*Problem description*: Your answer should hold exactly the lines from the one with "rw [hardwareReset_hostOut, if_neg" through the final line of the data below, reproduced as written.

BEGIN Material provided

theorem State.Raises.inputsKept {s t : State} (h : s.Raises t) : s.InputsKept t := by
  rcases h with rfl | rfl | rfl <;> exact ⟨rfl, rfl, rfl, rfl, rfl, rfl, rfl⟩

theorem State.Raises.status {s t : State} (h : s.Raises t) : t.status = .fault := by
  rcases h with rfl | rfl | rfl <;> rfl

/-- Settles O31: an instruction stays inside the frame, and neither an error nor `DONE` touches an input. -/
theorem engineNeverWritesInputs : Obligations.EngineNeverWritesInputs := by
  unfold Obligations.EngineNeverWritesInputs
  intro s t h
  change s.InputsKept t
  rcases engineStep_next h with rfl | ⟨-, rfl | hframe | ⟨u, hframe, hraise⟩⟩
  · exact ⟨rfl, rfl, rfl, rfl, rfl, rfl, rfl⟩
  · exact ⟨rfl, rfl, rfl, rfl, rfl, rfl, rfl⟩
  · exact State.inputsKept_of_frame hframe
  · obtain ⟨h1, h2, h3, h4, h5, h6, h7⟩ := State.inputsKept_of_frame hframe
    obtain ⟨e1, e2, e3, e4, e5, e6, e7⟩ := hraise.inputsKept
    exact ⟨e1.trans h1, e2.trans h2, e3.trans h3, e4.trans h4, e5.trans h5, e6.trans h6, e7.trans h7⟩

/-- Settles O26: at the header and at a token with its flag the step is the execution of what is fetched. -/
theorem stepRunsDecoded : Obligations.StepRunsDecoded := by
  unfold Obligations.StepRunsDecoded
  intro s i rest hqueue hbusy hat hfetch
  rw [step_eq_busyStep hqueue hbusy, ← runFetched_of_fetch hfetch]
  by_cases hpos : s.bitpos = 0
  · exact busyStep_header hpos
  · obtain hzero | ⟨hlt, hflag⟩ := hat
    · exact absurd hzero hpos
    · exact busyStep_token hpos hlt hflag

/-- With no host action pending the machine moves as its engine does. -/
theorem step_engine {s : State} (h : s.hostQueue = []) : step s = engineStep s := by
  simp only [step, nextMove, h]

theorem step_host {s : State} {a : HostAction} {q : List HostAction} (h : s.hostQueue = a :: q) :
    step s = hostStep a { s with hostQueue := q } := by
  simp only [step, nextMove, h]

/-- Settles O29. -/
theorem engineWaits : Obligations.EngineWaits := by
  unfold Obligations.EngineWaits
  intro s hqueue hidle
  rw [step_engine hqueue, engineStep_waits hidle]

/-! ### The host's actions -/

theorem hostWrite_busy {s : State} (h : s.status = .busy) (fits : Bool) (t : State) :
    hostWrite fits s t = .refused .hostWriteWhileBusy := if_pos h

theorem hostWrite_idle {s : State} (h : s.status ≠ .busy) (fits : Bool) (t : State) :
    hostWrite fits s t = if fits then .next t else .refused .hostOutOfRange := if_neg h

theorem hostWrite_next {fits : Bool} {s t u : State} (h : hostWrite fits s t = .next u) :
    s.status ≠ .busy ∧ fits = true ∧ u = t := by
  rw [hostWrite] at h
  split at h
  case isTrue => cases h
  case isFalse hidle =>
    split at h
    case isTrue hfits => exact ⟨hidle, hfits, (Host.Outcome.next.inj h).symm⟩
    case isFalse => cases h

theorem hostReadOut_busy {s : State} (h : s.status = .busy) (a : Nat) :
    hostReadOut a s = .refused .hostReadWhileBusy := if_pos h

theorem hostReadOut_idle {s : State} (h : s.status ≠ .busy) (a : Nat) :
    hostReadOut a s =
      if a < s.outCap then .next { s with hostRead := (s.hostOut a).toNat } else .refused .hostOutOfRange := if_neg h

theorem hostReadOut_next {a : Nat} {s u : State} (h : hostReadOut a s = .next u) :
    u = { s with hostRead := (s.hostOut a).toNat } := by
  rw [hostReadOut] at h
  split at h
  case isTrue => cases h
  case isFalse hidle =>
    split at h
    case isTrue => exact (Host.Outcome.next.inj h).symm
    case isFalse => cases h

theorem hostStart_busy {s : State} (h : s.status = .busy) : hostStart s = .refused .startWhileBusy := if_pos h

theorem hostStart_overlap {s : State} (h : s.status ≠ .busy) (ho : s.buffersOverlap = true) :
    hostStart s = .refused .overlappingBuffers := (if_neg h).trans (if_pos ho)

theorem hostStart_accepted {s : State} (h : s.status ≠ .busy) (ho : s.buffersOverlap = false) :
    hostStart s = .next (start s) := (if_neg h).trans (if_neg (ne_true_of_eq_false ho))

theorem hostStart_next {s u : State} (h : hostStart s = .next u) : s.status ≠ .busy ∧ u = start s := by
  rw [hostStart] at h
  split at h
  case isTrue => cases h
  case isFalse hidle =>
    split at h
    case isTrue => cases h
    case isFalse => exact ⟨hidle, (Host.Outcome.next.inj h).symm⟩

/-- What the host's next action can lead to, one rule per action that is not refused. -/
inductive HostMove (s : State) : HostAction → State → Prop where
  | pass {t : State} (h : engineStep s = .next t) : HostMove s .pass t
  | writeInLen {n : Nat} (hidle : s.status ≠ .busy) (hn : n < 2 ^ s.params.addrW) :
      HostMove s (.writeInLen n) { s with inLen := n }
  | writeOutCap {n : Nat} (hidle : s.status ≠ .busy) (hn : n < 2 ^ s.params.addrW) :
      HostMove s (.writeOutCap n) { s with outCap := n }
  | writeFmtVer {v : Int} (hidle : s.status ≠ .busy)
      (hv : -(2 ^ (s.params.verW - 1) : Int) ≤ v ∧ v < 2 ^ (s.params.verW - 1)) :
      HostMove s (.writeFmtVer v) { s with fmtVer := v }
  | writeIn {x : Nat} {b : Byte} (hidle : s.status ≠ .busy) :
      HostMove s (.writeIn x b) { s with inMem := s.inMem.write x b }
  | writeOut {x : Nat} {b : Byte} (hidle : s.status ≠ .busy) :
      HostMove s (.writeOut x b) { s with outMem := s.outMem.write x b, outLost := recoverAt x s.outLost }
  | readStatus : HostMove s .readStatus { s with hostRead := s.status.code }
  | readErrCode : HostMove s .readErrCode { s with hostRead := s.errCode.code }
  | readResultLen : HostMove s .readResultLen { s with hostRead := s.resultLen }
  | readOut {x : Nat} : HostMove s (.readOut x) { s with hostRead := (s.hostOut x).toNat }
  | start (hidle : s.status ≠ .busy) : HostMove s .start (Machine.start s)
  | reset : HostMove s .reset (hardwareReset s)

theorem hostStep_next {a : HostAction} {s t : State} (h : hostStep a s = .next t) : HostMove s a t := by
  cases a with
  | pass => exact .pass h
  | writeInLen n =>
    obtain ⟨hidle, hn, rfl⟩ := hostWrite_next h
    exact .writeInLen hidle (of_decide_eq_true hn)
  | writeOutCap n =>
    obtain ⟨hidle, hn, rfl⟩ := hostWrite_next h
    exact .writeOutCap hidle (of_decide_eq_true hn)
  | writeFmtVer v =>
    obtain ⟨hidle, hv, rfl⟩ := hostWrite_next h
    exact .writeFmtVer hidle (by simpa using hv)
  | writeIn x b =>
    obtain ⟨hidle, -, rfl⟩ := hostWrite_next h
    exact .writeIn hidle
  | writeOut x b =>
    obtain ⟨hidle, -, rfl⟩ := hostWrite_next h
    exact .writeOut hidle
  | readStatus => exact Host.Outcome.next.inj h ▸ .readStatus
  | readErrCode => exact Host.Outcome.next.inj h ▸ .readErrCode
  | readResultLen => exact Host.Outcome.next.inj h ▸ .readResultLen
  | readOut x => exact hostReadOut_next h ▸ .readOut
  | start =>
    obtain ⟨hidle, rfl⟩ := hostStart_next h
    exact .start hidle
  | reset => exact Host.Outcome.next.inj h ▸ .reset

/-- Everything a step of the machine can do: the engine moves, or the host's next action takes effect. -/
theorem step_next {s t : State} (h : step s = .next t) :
    s.hostQueue = [] ∧ engineStep s = .next t ∨
    ∃ a q, s.hostQueue = a :: q ∧ HostMove { s with hostQueue := q } a t := by
  cases hq : s.hostQueue with
  | nil => exact .inl ⟨rfl, (step_engine hq).symm.trans h⟩
  | cons a q => exact .inr ⟨a, q, rfl, hostStep_next ((step_host hq).symm.trans h)⟩

/-! ### Hardware reset -/

theorem hardwareReset_busy {s : State} (h : s.status = .busy) :
    hardwareReset s =
      { s.loseOut.loseToken.loseRun with status := .idle, errCode := .none, resultLen := 0 } := by
  rw [hardwareReset, if_pos h]

theorem hardwareReset_idle {s : State} (h : s.status ≠ .busy) :
    hardwareReset s = { s.loseToken.loseRun with status := .idle, errCode := .none, resultLen := 0 } := by
  rw [hardwareReset, if_neg h]

@[simp] theorem hardwareReset_params (s : State) : (hardwareReset s).params = s.params := by
  by_cases h : s.status = .busy
  · rw [hardwareReset_busy h]; rfl
  · rw [hardwareReset_idle h]; rfl

@[simp] theorem hardwareReset_inMem (s : State) : (hardwareReset s).inMem = s.inMem := by
  by_cases h : s.status = .busy
  · rw [hardwareReset_busy h]; rfl
  · rw [hardwareReset_idle h]; rfl

@[simp] theorem hardwareReset_status (s : State) : (hardwareReset s).status = .idle := rfl
@[simp] theorem hardwareReset_errCode (s : State) : (hardwareReset s).errCode = .none := rfl
@[simp] theorem hardwareReset_resultLen (s : State) : (hardwareReset s).resultLen = 0 := rfl

theorem hardwareReset_outMem (s : State) :
    (hardwareReset s).outMem = if s.status = .busy then s.outMem.lose s.freeCtr s.outCap else s.outMem := by
  split
  case isTrue h => rw [hardwareReset_busy h]; rfl
  case isFalse h => rw [hardwareReset_idle h]; rfl

theorem hardwareReset_freeCtr (s : State) :
    (hardwareReset s).freeCtr = (if s.status = .busy then s.freeCtr + s.outCap else s.freeCtr) + 16 := by
  split
  case isTrue h => rw [hardwareReset_busy h]; rfl
  case isFalse h => rw [hardwareReset_idle h]; rfl

/-- What the host may rely on after a reset (R251). -/
theorem hardwareReset_hostOut (s : State) (a : Nat) :
    (hardwareReset s).hostOut a =
      if s.status = .busy ∧ a < s.outCap then Config.freeBits 8 (s.freeCtr + a) else s.hostOut a := by
  by_cases h : s.status = .busy
  · simp only [h, true_and]
    rw [hardwareReset_busy h, ← State.hostOut_loseOut]
    exact State.hostOut_congr rfl rfl a
  · rw [if_neg (fun hb => h hb.1), hardwareReset_idle h]
    exact State.hostOut_congr rfl rfl a

/-- Settles O49: the reset draws its free values for the buffer first, and only if a run was going on. -/
theorem hardwareReset_settles : Obligations.HardwareReset := by
  unfold Obligations.HardwareReset
  intro s q hqueue
  have houtMem := hardwareReset_outMem { s with hostQueue := q }
  have hhostOut := hardwareReset_hostOut { s with hostQueue := q }
  refine ⟨hardwareReset { s with hostQueue := q }, step_host hqueue, rfl, rfl, rfl, hardwareReset_params _,
    hardwareReset_inMem _, fun hidle => houtMem.trans (if_neg hidle), fun hbusy a ha => ?_, fun a ha => ?_, fun a ha => ?_⟩
  · refine ⟨s.freeCtr + a, by omega, ?_, ?_, (hhostOut a).trans (if_pos ⟨hbusy, ha⟩)⟩
    · rw [hardwareReset_freeCtr, if_pos hbusy]
      change s.freeCtr + a < s.freeCtr + s.outCap + 16
      omega
    · rw [houtMem, if_pos hbusy, Memory.read_lose, if_pos ha]
  · rw [houtMem]
    split
    · exact Memory.read_lose_above _ _ ha
    · rfl
  · refine (hhostOut a).trans ((if_neg ?_).trans (State.hostOut_congr rfl rfl a))
    rintro ⟨hbusy, hin⟩
    obtain hidle | hout := ha
    · exact hidle hbusy
    · exact absurd hin (not_lt.mpr hout)

/-! ### The obligations about every step -/

/-- Settles O50: neither the engine nor any action of the host has an effect on the parameters. -/
theorem parametersNeverChange : Obligations.ParametersNeverChange := by
  unfold Obligations.ParametersNeverChange
  intro s t h
  rcases step_next h with ⟨-, hengine⟩ | ⟨a, q, -, hmove⟩
  · exact (engineNeverWritesInputs s t hengine).1
  · cases hmove with
    | pass hengine => exact (engineNeverWritesInputs _ t hengine).1
    | start => exact start_params _
    | reset => exact hardwareReset_params _
    | _ => rfl

/-- The engine leaves `STATUS` or ends its run. -/
theorem engineStep_status {s t : State} (h : engineStep s = .next t) :
    t.status = s.status ∨ s.status = .busy ∧ (t.status = .done ∨ t.status = .fault) := by
  rcases engineStep_next h with rfl | ⟨hbusy, rfl | hframe | ⟨u, -, hraise⟩⟩
  · exact .inl rfl
  · exact .inr ⟨hbusy, .inl rfl⟩
  · exact .inl (congrArg State.status hframe :)
  · exact .inr ⟨hbusy, .inr hraise.status⟩

/-- Settles O43: by what moves, the engine or the host, and the host's action. -/
theorem statusTransitions : Obligations.StatusTransitions := by
  unfold Obligations.StatusTransitions
  intro s t h
  rcases step_next h with ⟨hqueue, hengine⟩ | ⟨a, q, hqueue, hmove⟩
  · rcases engineStep_status hengine with hsame | ⟨hbusy, hend⟩
    · exact .inl hsame
    · exact .inr (.inl ⟨hbusy, .inl (by rw [hqueue]; rfl), hend⟩)
  · rw [hqueue, List.head?_cons]
    cases hmove with
    | pass hengine =>
      rcases engineStep_status hengine with hsame | ⟨hbusy, hend⟩
      · exact .inl hsame
      · exact .inr (.inl ⟨hbusy, .inr rfl, hend⟩)
    | start hidle =>
      refine .inr (.inr (.inl ⟨hidle, rfl, ?_⟩))
      rw [start_status]
      split
      case isTrue hneg => exact .inr ⟨hneg, rfl⟩
      case isFalse hpos => exact .inl ⟨not_lt.mp hpos, rfl⟩
    | reset => exact .inr (.inr (.inr ⟨rfl, rfl⟩))
    | _ => exact .inl rfl

/-- Settles O44: only `START` and reset write the result registers of an engine that waits. -/
theorem resultPersists : Obligations.ResultPersists := by
  unfold Obligations.ResultPersists
  intro s t hidle hstart hreset h
  rcases step_next h with ⟨-, hengine⟩ | ⟨a, q, hqueue, hmove⟩
  · obtain rfl := Host.Outcome.next.inj ((engineStep_waits hidle).symm.trans hengine)
    exact ⟨rfl, rfl, rfl⟩
  · rw [hqueue, List.head?_cons] at hstart hreset
    cases hmove with
    | pass hengine =>
      obtain rfl := Host.Outcome.next.inj
        ((engineStep_waits (s := { s with hostQueue := q }) hidle).symm.trans hengine)
      exact ⟨rfl, rfl, rfl⟩
    | start => exact absurd rfl hstart
    | reset => exact absurd rfl hreset
    | _ => exact ⟨rfl, rfl, rfl⟩

/-- What the host may rely on is not changed by a `START` with a recognised version. -/
theorem start_hostOut {s : State} (h : 0 ≤ s.fmtVer) (a : Nat) : (start s).hostOut a = s.hostOut a :=
  State.hostOut_congr (start_outMem s) (by rw [start_outLost, if_neg (not_lt.mpr h)]) a

/-- Settles O41: by the host's action; the engine waits. -/
theorem hostViewPersists : Obligations.HostViewPersists := by
  unfold Obligations.HostViewPersists
  intro s t hidle hwrite hversion h a
  rcases step_next h with ⟨-, hengine⟩ | ⟨act, q, hqueue, hmove⟩
  · obtain rfl := Host.Outcome.next.inj ((engineStep_waits hidle).symm.trans hengine)
    rfl
  · rw [hqueue, List.head?_cons] at hversion
    simp only [hqueue, List.head?_cons] at hwrite
    cases hmove with
    | pass hengine =>
      obtain rfl := Host.Outcome.next.inj
        ((engineStep_waits (s := { s with hostQueue := q }) hidle).symm.trans hengine)
      rfl
    | start => exact start_hostOut (s := { s with hostQueue := q }) (hversion rfl) a
    | reset =>
      rw [hardwareReset_hostOut, if_neg (fun hb => hidle hb.1)]
      rfl
    | writeOut => exact absurd rfl (hwrite _ _)
    | _ => rfl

END Material provided

*Solution for this task*:
      rw [hardwareReset_hostOut, if_neg (fun hb => hidle hb.1)]
      rfl
    | writeOut => exact absurd rfl (hwrite _ _)
    | _ => rfl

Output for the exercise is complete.